-- ==== Sys2Proof/Machine/Siu.lean ====
section
/-! DEFINITION. The SIU: matching, placing and committing of sampled values (R236-R241), the states of a context (R243, R244),
the release of alignment groups (R242, R245-R247), authentication (R248, R249), flush and pointer checks (R250-R252). -/

namespace Sys2Proof.Machine

/-! ### Contexts and groups -/

def ctxOf (s : State) (c : Nat) : Ctx := mget {} s.siu.ctxs c
def setCtx (s : State) (c : Nat) (x : Ctx) : State := { s with siu := { s.siu with ctxs := mset {} s.siu.ctxs c x } }
def grpOf (s : State) (g : Nat) : Grp := mget {} s.siu.grps g
def setGrp (s : State) (g : Nat) (x : Grp) : State := { s with siu := { s.siu with grps := mset {} s.siu.grps g x } }

/-- The rate of an SMP_RATE code, in samples per second; 0 for a code not listed (R231). -/
def smpRate (code : Nat) : Nat :=
  match code with | 0 => 4000 | 1 => 4800 | 2 => 9600 | 3 => 14400 | 4 => 19200 | _ => 0

/-- The rate is permitted at a base rate (R231). -/
def rateOk (fs code : Nat) : Bool :=
  if fs = 4000 then code == 0 else decide (1 ≤ code) && decide (code ≤ 4)

/-- CTX_CFG in force, and its fields (R263). -/
def ctxCfg (s : State) (c : Nat) : Word := forceOf s (R.ctxCfg c)
def ctxRate (s : State) (c : Nat) : Nat := max 1 (smpRate (fld (ctxCfg s c) 6 4))
/-- Source samples per base tick (R231). -/
def ctxK (s : State) (c : Nat) : Nat := max 1 (ctxRate s c / fsOf s)
def ctxN (s : State) (c : Nat) : Nat := fld (ctxCfg s c) 12 8
def ctxGrp (s : State) (c : Nat) : Nat := fld (ctxCfg s c) 23 16

/-- The contexts enabled in force, in ascending number. -/
def ctxsOn (s : State) : List Nat :=
  (mtake s.force 0xF0091000 0xF0099000).filterMap fun e =>
    if e.1 % 0x20 = 0 ∧ bit e.2 31 then some ((e.1 - 0xF0091000) / 0x20) else none

/-- The tick in progress, counted on from the epoch. -/
def curTick (s : State) : Nat := s.time.tickSec * fsOf s + s.time.tick

/-- The enabled lead contexts of a group. -/
def members (s : State) (g : Nat) : List Nat := (ctxsOn s).filter fun c => ctxGrp s c == g && decide (0 < ctxN s c)

/-- The groups enabled in force. -/
def grpsOn (s : State) : List Nat :=
  (mtake s.force 0xF0099000 0xF009A000).filterMap fun e =>
    if e.1 % 0x10 = 0 ∧ bit e.2 31 then some ((e.1 - 0xF0099000) / 0x10) else none

/-- Nominal frequency of a group in Hz (GRP_CFG.NOM_F). -/
def nomF (s : State) (g : Nat) : Nat := if bit (forceOf s (R.grpCfg g)) 30 then 60 else 50

/-- RECOV: one power-frequency cycle of samples (R243). -/
def recovLen (s : State) (c : Nat) : Nat :=
  (ctxRate s c + nomF s (ctxGrp s c) - 1) / nomF s (ctxGrp s c)

/-- A post of the SIU to the owner of a context, with a record where `sev` names one (R260). -/
def siuPost (s : State) (o : Option Nat) (cls code info : Nat) (sev : Option Nat) : State :=
  let s := match sev with | some v => almPost s v 0x09 code o [word info] | none => s
  postOwner s o cls 0x09 code info

/-- A counter of the SIU (R263). -/
def siuCount (s : State) (i n : Nat) : State :=
  setLive s (R.siuCnt i) (word (satAdd 0xFFFFFFFF (liveOf s (R.siuCnt i)).toNat n))

/-- LEVEL_SIDE of a context (R250). -/
def ctxSide (s : State) (c : Nat) : State :=
  let x := ctxOf s c
  let w := forceOf s R.siuBufWm
  let l := x.com.length
  if !x.side && decide (fld w 22 16 ≤ l) then
    let s := bump (setEvt (setCtx s c { x with side := true }) (R.ctxEvt c) 0) (R.ctxCnt c) 31 24 1
    siuPost s (ownerOf s 1 c) 2 0x20 c none
  else if x.side && decide (l ≤ fld w 6 0) then
    bump (setEvt (setCtx s c { x with side := false }) (R.ctxEvt c) 1) (R.ctxCnt c) 31 24 1
  else s

/-- CTX_ENTER_WAIT (R243, R244) of a dataset that spans `n` contexts: the unreleased samples are discarded and counted. -/
def ctxWaitOf (s : State) (c n : Nat) : State :=
  let x := ctxOf s c
  let s := siuCount s 10 (x.com.length * n)
  let s := setCtx s c { x with st := .wait, recov := recovLen s c, com := [], early := 0, timely := [], placing := .none, fromB := [] }
  ctxSide s c

def ctxWait (s : State) (c : Nat) : State := ctxWaitOf s c (ctxSpan (ctxN s c))

/-- A flush (R251): frames that began before `t` are discarded for the dataset. -/
def ctxFlushAt (s : State) (c t : Nat) : State :=
  let s := ctxWait s c
  setCtx s c { ctxOf s c with flushAt := max (ctxOf s c).flushAt t }

/-- The pointers of a context agree (R252). -/
def ctxPtrOk (x : Ctx) : Bool := x.newest == x.newestC && x.rel == x.relC

/-- SIU_PTR_RESET of a context (R252): flushed under R251. -/
def ctxPtrReset (s : State) (c : Nat) : State :=
  let x := ctxOf s c
  let s := ctxFlushAt (setCtx s c { x with newestC := x.newest, relC := x.rel }) c s.now
  let s := ptrSum (setEvt (setEvt s (R.ctxEvt c) 7) R.siuEvt 6) 9
  siuPost s (ownerOf s 1 c) 0 0x01 c (some 1)

def ctxCheck (s : State) (c : Nat) : State := if ctxPtrOk (ctxOf s c) then s else ctxPtrReset s c

/-- SIU_PTR_RESET of a group (R252): NEXT is the tick in progress, its members enter WAIT. -/
def grpPtrReset (s : State) (g : Nat) : State :=
  let t := curTick s
  let s := setGrp s g { grpOf s g with next := some t, nextC := some t }
  let s := each (members s g) s fun c s =>
    let s := ctxWait s c
    setCtx s c { ctxOf s c with rel := ctxK s c * (t - 1), relC := ctxK s c * (t - 1) }
  let s := ptrSum (setEvt s R.siuEvt 6) 9
  siuPost s (ownerOf s 2 g) 0 0x01 (32768 + g) (some 1)

def grpCheck (s : State) (g : Nat) : State :=
  if (grpOf s g).next = (grpOf s g).nextC then s else grpPtrReset s g

/-! ### The stream buffer (R232) -/

/-- The entry of channel `j` of the dataset of lead context `c` for source sample `a`. -/
def sbAddr (s : State) (c j a : Nat) : Nat :=
  0x81000000 + (c + j / 8) * 0x2000 + a % ctxRate s c % 128 * 0x40 + j % 8 * 8

/-- A value with its quality word, written by the SIU's DMA for the context's owner (R140, R154). -/
def sbPut (s : State) (c j a : Nat) (v q : Word) : State :=
  dmaWrite s 9 (dmaTag s 9 (ownerOf s 1 c)) (sbAddr s c j a) (leBytes 4 v.toNat ++ leBytes 4 q.toNat)

/-- An entry of the stream buffer, read by the SIU's DMA (R35): its value and quality. -/
def sbGet (s : State) (c j a : Nat) : (Word × Word) × State :=
  let r := dmaRead s 9 (dmaTag s 9 (ownerOf s 1 c)) (sbAddr s c j a) 8
  ((bytesWord r.1 0, bytesWord r.1 1), r.2)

* * * * *

Output the complete data exactly as written.

== Task output ==
-- ==== Sys2Proof/Machine/Siu.lean ====
section
/-! DEFINITION. The SIU: matching, placing and committing of sampled values (R236-R241), the states of a context (R243, R244),
the release of alignment groups (R242, R245-R247), authentication (R248, R249), flush and pointer checks (R250-R252). -/

namespace Sys2Proof.Machine

/-! ### Contexts and groups -/

def ctxOf (s : State) (c : Nat) : Ctx := mget {} s.siu.ctxs c
def setCtx (s : State) (c : Nat) (x : Ctx) : State := { s with siu := { s.siu with ctxs := mset {} s.siu.ctxs c x } }
def grpOf (s : State) (g : Nat) : Grp := mget {} s.siu.grps g
def setGrp (s : State) (g : Nat) (x : Grp) : State := { s with siu := { s.siu with grps := mset {} s.siu.grps g x } }

/-- The rate of an SMP_RATE code, in samples per second; 0 for a code not listed (R231). -/
def smpRate (code : Nat) : Nat :=
  match code with | 0 => 4000 | 1 => 4800 | 2 => 9600 | 3 => 14400 | 4 => 19200 | _ => 0

/-- The rate is permitted at a base rate (R231). -/
def rateOk (fs code : Nat) : Bool :=
  if fs = 4000 then code == 0 else decide (1 ≤ code) && decide (code ≤ 4)

/-- CTX_CFG in force, and its fields (R263). -/
def ctxCfg (s : State) (c : Nat) : Word := forceOf s (R.ctxCfg c)
def ctxRate (s : State) (c : Nat) : Nat := max 1 (smpRate (fld (ctxCfg s c) 6 4))
/-- Source samples per base tick (R231). -/
def ctxK (s : State) (c : Nat) : Nat := max 1 (ctxRate s c / fsOf s)
def ctxN (s : State) (c : Nat) : Nat := fld (ctxCfg s c) 12 8
def ctxGrp (s : State) (c : Nat) : Nat := fld (ctxCfg s c) 23 16

/-- The contexts enabled in force, in ascending number. -/
def ctxsOn (s : State) : List Nat :=
  (mtake s.force 0xF0091000 0xF0099000).filterMap fun e =>
    if e.1 % 0x20 = 0 ∧ bit e.2 31 then some ((e.1 - 0xF0091000) / 0x20) else none

/-- The tick in progress, counted on from the epoch. -/
def curTick (s : State) : Nat := s.time.tickSec * fsOf s + s.time.tick

/-- The enabled lead contexts of a group. -/
def members (s : State) (g : Nat) : List Nat := (ctxsOn s).filter fun c => ctxGrp s c == g && decide (0 < ctxN s c)

/-- The groups enabled in force. -/
def grpsOn (s : State) : List Nat :=
  (mtake s.force 0xF0099000 0xF009A000).filterMap fun e =>
    if e.1 % 0x10 = 0 ∧ bit e.2 31 then some ((e.1 - 0xF0099000) / 0x10) else none

/-- Nominal frequency of a group in Hz (GRP_CFG.NOM_F). -/
def nomF (s : State) (g : Nat) : Nat := if bit (forceOf s (R.grpCfg g)) 30 then 60 else 50

/-- RECOV: one power-frequency cycle of samples (R243). -/
def recovLen (s : State) (c : Nat) : Nat :=
  (ctxRate s c + nomF s (ctxGrp s c) - 1) / nomF s (ctxGrp s c)

/-- A post of the SIU to the owner of a context, with a record where `sev` names one (R260). -/
def siuPost (s : State) (o : Option Nat) (cls code info : Nat) (sev : Option Nat) : State :=
  let s := match sev with | some v => almPost s v 0x09 code o [word info] | none => s
  postOwner s o cls 0x09 code info

/-- A counter of the SIU (R263). -/
def siuCount (s : State) (i n : Nat) : State :=
  setLive s (R.siuCnt i) (word (satAdd 0xFFFFFFFF (liveOf s (R.siuCnt i)).toNat n))

/-- LEVEL_SIDE of a context (R250). -/
def ctxSide (s : State) (c : Nat) : State :=
  let x := ctxOf s c
  let w := forceOf s R.siuBufWm
  let l := x.com.length
  if !x.side && decide (fld w 22 16 ≤ l) then
    let s := bump (setEvt (setCtx s c { x with side := true }) (R.ctxEvt c) 0) (R.ctxCnt c) 31 24 1
    siuPost s (ownerOf s 1 c) 2 0x20 c none
  else if x.side && decide (l ≤ fld w 6 0) then
    bump (setEvt (setCtx s c { x with side := false }) (R.ctxEvt c) 1) (R.ctxCnt c) 31 24 1
  else s

/-- CTX_ENTER_WAIT (R243, R244) of a dataset that spans `n` contexts: the unreleased samples are discarded and counted. -/
def ctxWaitOf (s : State) (c n : Nat) : State :=
  let x := ctxOf s c
  let s := siuCount s 10 (x.com.length * n)
  let s := setCtx s c { x with st := .wait, recov := recovLen s c, com := [], early := 0, timely := [], placing := .none, fromB := [] }
  ctxSide s c

def ctxWait (s : State) (c : Nat) : State := ctxWaitOf s c (ctxSpan (ctxN s c))

/-- A flush (R251): frames that began before `t` are discarded for the dataset. -/
def ctxFlushAt (s : State) (c t : Nat) : State :=
  let s := ctxWait s c
  setCtx s c { ctxOf s c with flushAt := max (ctxOf s c).flushAt t }

/-- The pointers of a context agree (R252). -/
def ctxPtrOk (x : Ctx) : Bool := x.newest == x.newestC && x.rel == x.relC

/-- SIU_PTR_RESET of a context (R252): flushed under R251. -/
def ctxPtrReset (s : State) (c : Nat) : State :=
  let x := ctxOf s c
  let s := ctxFlushAt (setCtx s c { x with newestC := x.newest, relC := x.rel }) c s.now
  let s := ptrSum (setEvt (setEvt s (R.ctxEvt c) 7) R.siuEvt 6) 9
  siuPost s (ownerOf s 1 c) 0 0x01 c (some 1)

def ctxCheck (s : State) (c : Nat) : State := if ctxPtrOk (ctxOf s c) then s else ctxPtrReset s c

/-- SIU_PTR_RESET of a group (R252): NEXT is the tick in progress, its members enter WAIT. -/
def grpPtrReset (s : State) (g : Nat) : State :=
  let t := curTick s
  let s := setGrp s g { grpOf s g with next := some t, nextC := some t }
  let s := each (members s g) s fun c s =>
    let s := ctxWait s c
    setCtx s c { ctxOf s c with rel := ctxK s c * (t - 1), relC := ctxK s c * (t - 1) }
  let s := ptrSum (setEvt s R.siuEvt 6) 9
  siuPost s (ownerOf s 2 g) 0 0x01 (32768 + g) (some 1)

def grpCheck (s : State) (g : Nat) : State :=
  if (grpOf s g).next = (grpOf s g).nextC then s else grpPtrReset s g

/-! ### The stream buffer (R232) -/

/-- The entry of channel `j` of the dataset of lead context `c` for source sample `a`. -/
def sbAddr (s : State) (c j a : Nat) : Nat :=
  0x81000000 + (c + j / 8) * 0x2000 + a % ctxRate s c % 128 * 0x40 + j % 8 * 8

/-- A value with its quality word, written by the SIU's DMA for the context's owner (R140, R154). -/
def sbPut (s : State) (c j a : Nat) (v q : Word) : State :=
  dmaWrite s 9 (dmaTag s 9 (ownerOf s 1 c)) (sbAddr s c j a) (leBytes 4 v.toNat ++ leBytes 4 q.toNat)

/-- An entry of the stream buffer, read by the SIU's DMA (R35): its value and quality. -/
def sbGet (s : State) (c j a : Nat) : (Word × Word) × State :=
  let r := dmaRead s 9 (dmaTag s 9 (ownerOf s 1 c)) (sbAddr s c j a) 8
  ((bytesWord r.1 0, bytesWord r.1 1), r.2)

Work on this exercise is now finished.